First off, I don’t think Jesus should be portrayed by someone who still carries the remnants of a fairly thick Long Island accent. I mean, wouldn’t some of the solemnity of the story be destroyed if when the Roman soldiers arrive to arrest Jesus he greets them with a, “How ya doin’?”

Also, although there is no photographic record of Jesus, I think we can safely assume that he probably didn’t weigh anywhere near 220 pounds. Pity the poor director who would be forced to hire a dozen carpenters just to be able to stage that crucifixion scene, and with me refusing to remove my shirt besides.

And again, although we can’t know for a fact that Jesus didn’t have gray hair, we do know that he only came within seventeen years of being eligible for AARP, whereas I, had I not been stuck in denial, could have joined that organization for the decrepit four years ago. Add all this to the fact that I couldn’t act my way out of a one-ply tissue and you’ll agree that any idea about me portraying Jesus would be beyond absurd.
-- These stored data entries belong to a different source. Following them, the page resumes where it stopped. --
-- ==== Sys2Proof/Machine/PinOps.lean ====
section
/-!
DEFINITION. Meanings of the Pinwheel words (12 R331 to R335) and of the PWC family (12 R338 to R341).
-/

namespace Sys2Proof.Machine

/-- One Pinwheel word. -/
def pwWord (w : EW) (plan : Job → State → Option Plan) (s : State) : Host.Outcome State Fault Refusal :=
  engineExec (some .W) .pinwheel w.pop w.push w.chain w.desc plan s

/-! ### WPATCH, WLOADY, WSAVE, WREST (R331, R332) -/

/-- The pattern of a word that addresses cells, with its first cell. -/
def cellPat (s : State) (w : EW) (spaces : List Nat) (esize : Nat) : Option (Pat × Nat) :=
  match parsePat (s.desc1 w) spaces with
  | none => none
  | some p =>
    let f := bits p.aux 8 0
    if p.esize ≠ esize ∨ bits p.aux 31 9 ≠ 0 ∨ 512 < f + ewReps w * p.n then none else some (p, f)

/-- A word that gives each in-bound element's cell its value through `f` (cell, value, element address). -/
def cellRead (w : EW) (spaces : List Nat) (esize : Nat) (f : Nat → Nat → Word → Run → Got Unit) (s : State) :
    Host.Outcome State Fault Refusal :=
  pwWord w (fun _ s => (cellPat s w spaces esize).map (fun x =>
    let p := x.1
    { uses := p.chan true, scale := 0
      run := loopWord (ewReps w) p.n (fun rep k r =>
          (p.fetch r).bind (fun r _ => (p.get (ewUse w true) (p.inB k) rep k (rep * p.n + k) r).bind (fun r v =>
            let r := p.used (rep * p.n + k) r
            if p.inB k then f (x.2 + rep * p.n + k) v (p.addr w.step rep k) r else .ok r ())))
        (fun r => if p.space = 3 then endRead p.base r else .ok r ()) })) s

/-- The array of the tile changed. -/
def Run.pw (r : Run) (f : Pinwheel → Pinwheel) : Run := { r with s := r.s.modPw f }

/-- WPATCH. -/
def execWpatch (w : EW) (s : State) : Host.Outcome State Fault Refusal :=
  cellRead w [0, 1] 8 (fun i v a r =>
    if patchBad (BitVec.ofNat 64 v) then .fault r .switchConfig a
    else .ok (r.pw (fun p => p.setEntry i (BitVec.ofNat 64 v))) ()) s

/-- WLOADY. -/
def execWloady (w : EW) (s : State) : Host.Outcome State Fault Refusal :=
  cellRead w [0, 1, 3] 4 (fun i v _ r =>
    .ok (r.pw (fun p => p.setCell i { p.cell i with y := BitVec.ofNat 32 v })) ()) s

/-- WREST. -/
def execWrest (w : EW) (s : State) : Host.Outcome State Fault Refusal :=
  cellRead w [0, 1] 8 (fun i v _ r =>
    .ok (r.pw (fun p => p.setCell i { p.cell i with y := BitVec.ofNat 32 v, z := BitVec.ofNat 32 (v / 2 ^ 32) })) ()) s

/-- WSAVE. -/
def execWsave (w : EW) (s : State) : Host.Outcome State Fault Refusal :=
  pwWord w (fun _ s => (cellPat s w [0, 1] 8).map (fun x =>
    let p := x.1
    Plan.of (loopWord (ewReps w) p.n (fun rep k r =>
      let c := r.s.pwAt.cell (x.2 + rep * p.n + k)
      p.put (ewUse w false) (p.inB k) (fun _ => c.y.toNat + c.z.toNat * 2 ^ 32) rep k (rep * p.n + k) r) noEnd))) s

/-! ### WDOM (R333) -/

/-- Domain register `d` after WDOM. -/
def wdomReg (desc : List Word) (d : Nat) (old : Word) : Word :=
  let c := dw desc 2
  let div := if c.getLsbD (8 + d) then bits (dw desc (d / 4)) (16 * (d % 4) + 15) (16 * (d % 4)) else bits old 15 0
  let ctr := if c.getLsbD (16 + d) then 0 else bits old 47 32
  BitVec.ofNat 64 (ctr * 2 ^ 32 + (if c.getLsbD d then 2 ^ 16 else 0) + div)

/-- WDOM. -/
def execWdom (w : EW) (s : State) : Host.Outcome State Fault Refusal :=
  pwWord w (fun _ s =>
    let d := s.desc1 w
    if bits (dw d 2) 63 24 ≠ 0 ∨ dw d 3 ≠ 0 ∨ w.step ≠ 0 ∨ w.rep ≠ 0 then none
    else some (Plan.of (fun _ s =>
      .done (s.modPw (fun p => { p with dom := Vector.ofFn (fun i => wdomReg d i.val p.dom[i]) })) none))) s

/-! ### WRUN and WSAMP (R334, R335) -/

/-- The fields of a WRUN or WSAMP descriptor that say what is sampled, and where. -/
structure Sampling where
  mode : Nat
  clear : Bool
  chan : Nat

/-- A sample beat of cells `first` on is read, and their counts cleared in count mode, unless one waits already. -/
def Run.sample (r : Run) (x : Sampling) (first n : Nat) : Run :=
  if r.w.packed ≠ [] then r
  else
    let r1 := r.pack (r.s.pwAt.sampleBeat x.mode first n)
    if x.mode = 2 && x.clear then r1.pw (fun p => p.clearCounts first n) else r1

/-- The sample beat enters its channel. -/
def sendSample (c : Nat) (r : Run) : Got Unit :=
  (putBeat c (.beat r.w.packed) r).bind (fun r _ => .ok { r with w := { r.w with packed := [] } } ())

/-- The input beat of a repetition (R334, step 1): checked, then delivered. A beat whose delivery faults stays held. -/
def wrunInput (c : Nat) (r : Run) : Got Unit :=
  (takeBeat c 1024 r).bind (fun r _ =>
    let b := r.w.peek 1024
    if !lanesOk b then .fault r .switchConfig r.s.eidx
    else match r.s.pwAt.lanes b with
      | .error (x, eva) => .fault r x (BitVec.ofNat 64 eva)
      | .ok p => .ok { s := r.s.modPw (fun _ => p), w := { r.w with held := [] } } ())

/-- One array cycle of a WRUN. -/
def wrunCycle (r : Run) : Got Unit :=
  match r.s.pwAt.cycle with
  | .error (x, eva) => .fault r x (BitVec.ofNat 64 eva)
  | .ok p => .ok (r.pw (fun _ => p)) ()

/-- Step 1 of a repetition, once (R334). -/
def wrunBegin (input : Bool) (ich : Nat) (r : Run) : Got Unit :=
  if r.w.taken then .ok r ()
  else (if input then wrunInput ich r else .ok r ()).bind (fun r _ => .ok { r with w := { r.w with taken := true } } ())

/-- Step `k` of a repetition: its input beat and the cycles; the step after the last cycle emits the sample. -/
def wrunStep (input output : Bool) (ich cycles sfirst : Nat) (x : Sampling) (k : Nat) (r : Run) : Got Unit :=
  if k < cycles then (wrunBegin input ich r).bind (fun r _ => wrunCycle r)
  else
    (if output then sendSample x.chan (r.sample x sfirst 256) else .ok r ()).bind (fun r _ =>
      .ok { r with w := { r.w with taken := false } } ())

/-- Where a WRUN stands in its steps: after the last cycle its element index stays the number of cycles, and `taken` says
whether the sample is still to come (R334). -/
def wrunAt (cycles : Nat) (w : WordPos) : WordPos := if w.elem = cycles ∧ !w.taken then { w with elem := cycles + 1 } else w

/-- Where it stops: its element index is the number of committed cycles (R334). -/
def wrunStop (cycles : Nat) : WRes → WRes
  | .done s n => .done s n
  | .fault s w c e => .fault s { w with elem := min w.elem cycles } c e
  | .wait s w => .wait s { w with elem := min w.elem cycles }

/-- WRUN. -/
def execWrun (w : EW) (s : State) : Host.Outcome State Fault Refusal :=
  pwWord w (fun _ s =>
    let d := s.desc1 w
    let d0 := dw d 0
    let x : Sampling := ⟨bits d0 25 24, d0.getLsbD 26, bits d0 23 21⟩
    let ich := bits d0 19 17
    let input := d0.getLsbD 16
    let output := d0.getLsbD 20
    let cycles := bits d0 15 0 + 1
    if bits d0 63 36 ≠ 0 ∨ dw d 1 ≠ 0 ∨ dw d 2 ≠ 0 ∨ dw d 3 ≠ 0 ∨ w.step ≠ 0 ∨ x.mode = 3 then none
    else some { uses := (if input then [(ich, true)] else []) ++ (if output then [(x.chan, false)] else []), scale := 0
                run := fun p s => wrunStop cycles (loopWord (ewReps w) (cycles + 1)
                  (fun _ k r => wrunStep input output ich cycles (bits d0 35 27) x k r)
                  (fun r => (if input then endRead ich r else .ok r ()).bind (fun r _ =>
                    if output then endWrite x.chan r else .ok r ())) (wrunAt cycles p) s) }) s

/-- First cell of repetition `r` of a WSAMP. -/
def wsampFirst (first : Nat) (step : BitVec 12) (r : Nat) : Int := first + r * step.toInt

/-- WSAMP. -/
def execWsamp (w : EW) (s : State) : Host.Outcome State Fault Refusal :=
  pwWord w (fun _ s =>
    let d := s.desc1 w
    let d0 := dw d 0
    let x : Sampling := ⟨bits d0 4 3, d0.getLsbD 5, bits d0 2 0⟩
    let n := bits d0 22 15 + 1
    let first := wsampFirst (bits d0 14 6) w.step
    if bits d0 63 23 ≠ 0 ∨ dw d 1 ≠ 0 ∨ dw d 2 ≠ 0 ∨ dw d 3 ≠ 0 ∨ x.mode = 3 ∨
        (List.range (ewReps w)).any (fun r => decide (first r < 0) || decide (512 < first r + n)) then none
    else some { uses := [(x.chan, false)], scale := 0
                run := loopWord (ewReps w) 1 (fun rep _ r => sendSample x.chan (r.sample x (first rep).toNat n))
                  (endWrite x.chan) }) s

/-! ### PWC (R338 to R341) -/

/-- `body` once the job that acts holds the array and its W stream is at rest (R339). -/
def withPw (j : Job) (s : State) (body : State → Res) : Res :=
  if !Hold.pinwheel.free (s.tileAt s.tkey) j.jid then .wait s
  else
    let s := s.modTile s.tkey (fun t => t.takePw j.jid)
    if j.wRest then body s else .wait s

/-- PWSAVE (R339). -/
def execPwsave (a : Reg) (s : State) : Host.Outcome State Fault Refusal :=
  coreExec 4 false [a] (fun j c s =>
    let at_ := c.reg a
    withLocal s at_ pwImageBytes 256 (fun s => inLocalQueue s true (fun s => withPw j s (fun s =>
      .next { s with mem := writeBytes s.mem (apAddr s.fpkg s.ftile at_.toNat) s.pwAt.image })))) s

/-- PWREST (R339): a rejected image leaves the array, and a take that came with it, as they were. -/
def execPwrest (a : Reg) (s : State) : Host.Outcome State Fault Refusal :=
  coreExec 4 false [a] (fun j c s =>
    let at_ := c.reg a
    withLocal s at_ pwImageBytes 256 (fun s => inLocalQueue s false (fun s => withPw j s (fun s => soundPad s at_ pwImageBytes false (fun s =>
      let base := apAddr s.fpkg s.ftile at_.toNat
      let dword := fun (o : Nat) => BitVec.ofNat 64 (readLe s.mem (base + o) 8)
      let byte := fun (o : Nat) => readByte s.mem (base + o)
      match imageBad dword byte with
      | some o => .raise s .switchConfig (at_ + BitVec.ofNat 64 o)
      | none => .next (s.modPw (fun p => p.load dword byte))))))) s

/-- The result of PWRDY (R340). -/
def pwrdyResult (j : Job) : Word :=
  if j.w.fin then BitVec.ofNat 64 (2 ^ 63)
  else
    let own := if j.st = .handler then j.hkind == .W else j.freeze.any (fun f => f.kind == .W)
    let flt := j.st == .handler || j.st == .freezing
    BitVec.ofNat 64 ((if flt then 2 ^ 62 else 0) + (if flt && own then 2 ^ 61 else 0) + j.w.pc % 2 ^ 14)

/-- PWRDY (R340). -/
def execPwrdy (d : Reg) (s : State) : Host.Outcome State Fault Refusal :=
  coreExec 4 false [d] (fun j _ s => if j.wRest then .next (s.setReg d (pwrdyResult j)) else .wait s) s

/-- The result of PWSTAT (R341). -/
def pwstatResult (t : Tile) (j : Job) : Word :=
  let h := t.pwHolder == some j.jid
  let en := ((List.range 8).map (fun d => if (nth t.pw.dom.toList d 0).getLsbD 16 then 2 ^ d else 0)).sum
  BitVec.ofNat 64 ((if h then 2 ^ 63 else 0) + (if !h && t.pwHolder.isSome then 2 ^ 62 else 0)
    + (if j.wRest then 2 ^ 61 else 0) + (if h then en * 2 ^ 40 + t.pw.cyc.toNat else 0))

/-- PWSTAT (R341). -/
def execPwstat (d : Reg) (s : State) : Host.Outcome State Fault Refusal :=
  coreExec 4 false [d] (fun j _ s => .next (s.setReg d (pwstatResult (s.tileAt s.tkey) j))) s

end Sys2Proof.Machine
end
And this is where I wish I could end the story. But as I explained last night, I am nothing else if not truthful to you, my loyal readers (reader?) and so now the rest of the story. And believe me it’s quite a letdown.

I finally returned the phone call. Well of course my friend didn’t want me to play Jesus on a stage or in a pageant or on video. When she suggested I “portray” Jesus she meant in a screenplay. She thought it would be a good idea if I wrote a screenplay about Jesus, and by that she meant the real Jewish Jesus, at least as she perceived him to be.

I get this quite a bit, you know. (Nearly as much as I’m asked about being Jewish, in fact.) People find out that I am a writer (or at least play one on the computer) and immediately begin to tell me about all the great writing ideas they have. And they all suffer from the same problem—they can come up with a limitless supply of creative concepts, but they get stuck when it comes time to sit down and actually put them on paper. And it’s right about here that I’m always forced to remind them that the part where they sit down and put their ideas down on paper? That’s the writing.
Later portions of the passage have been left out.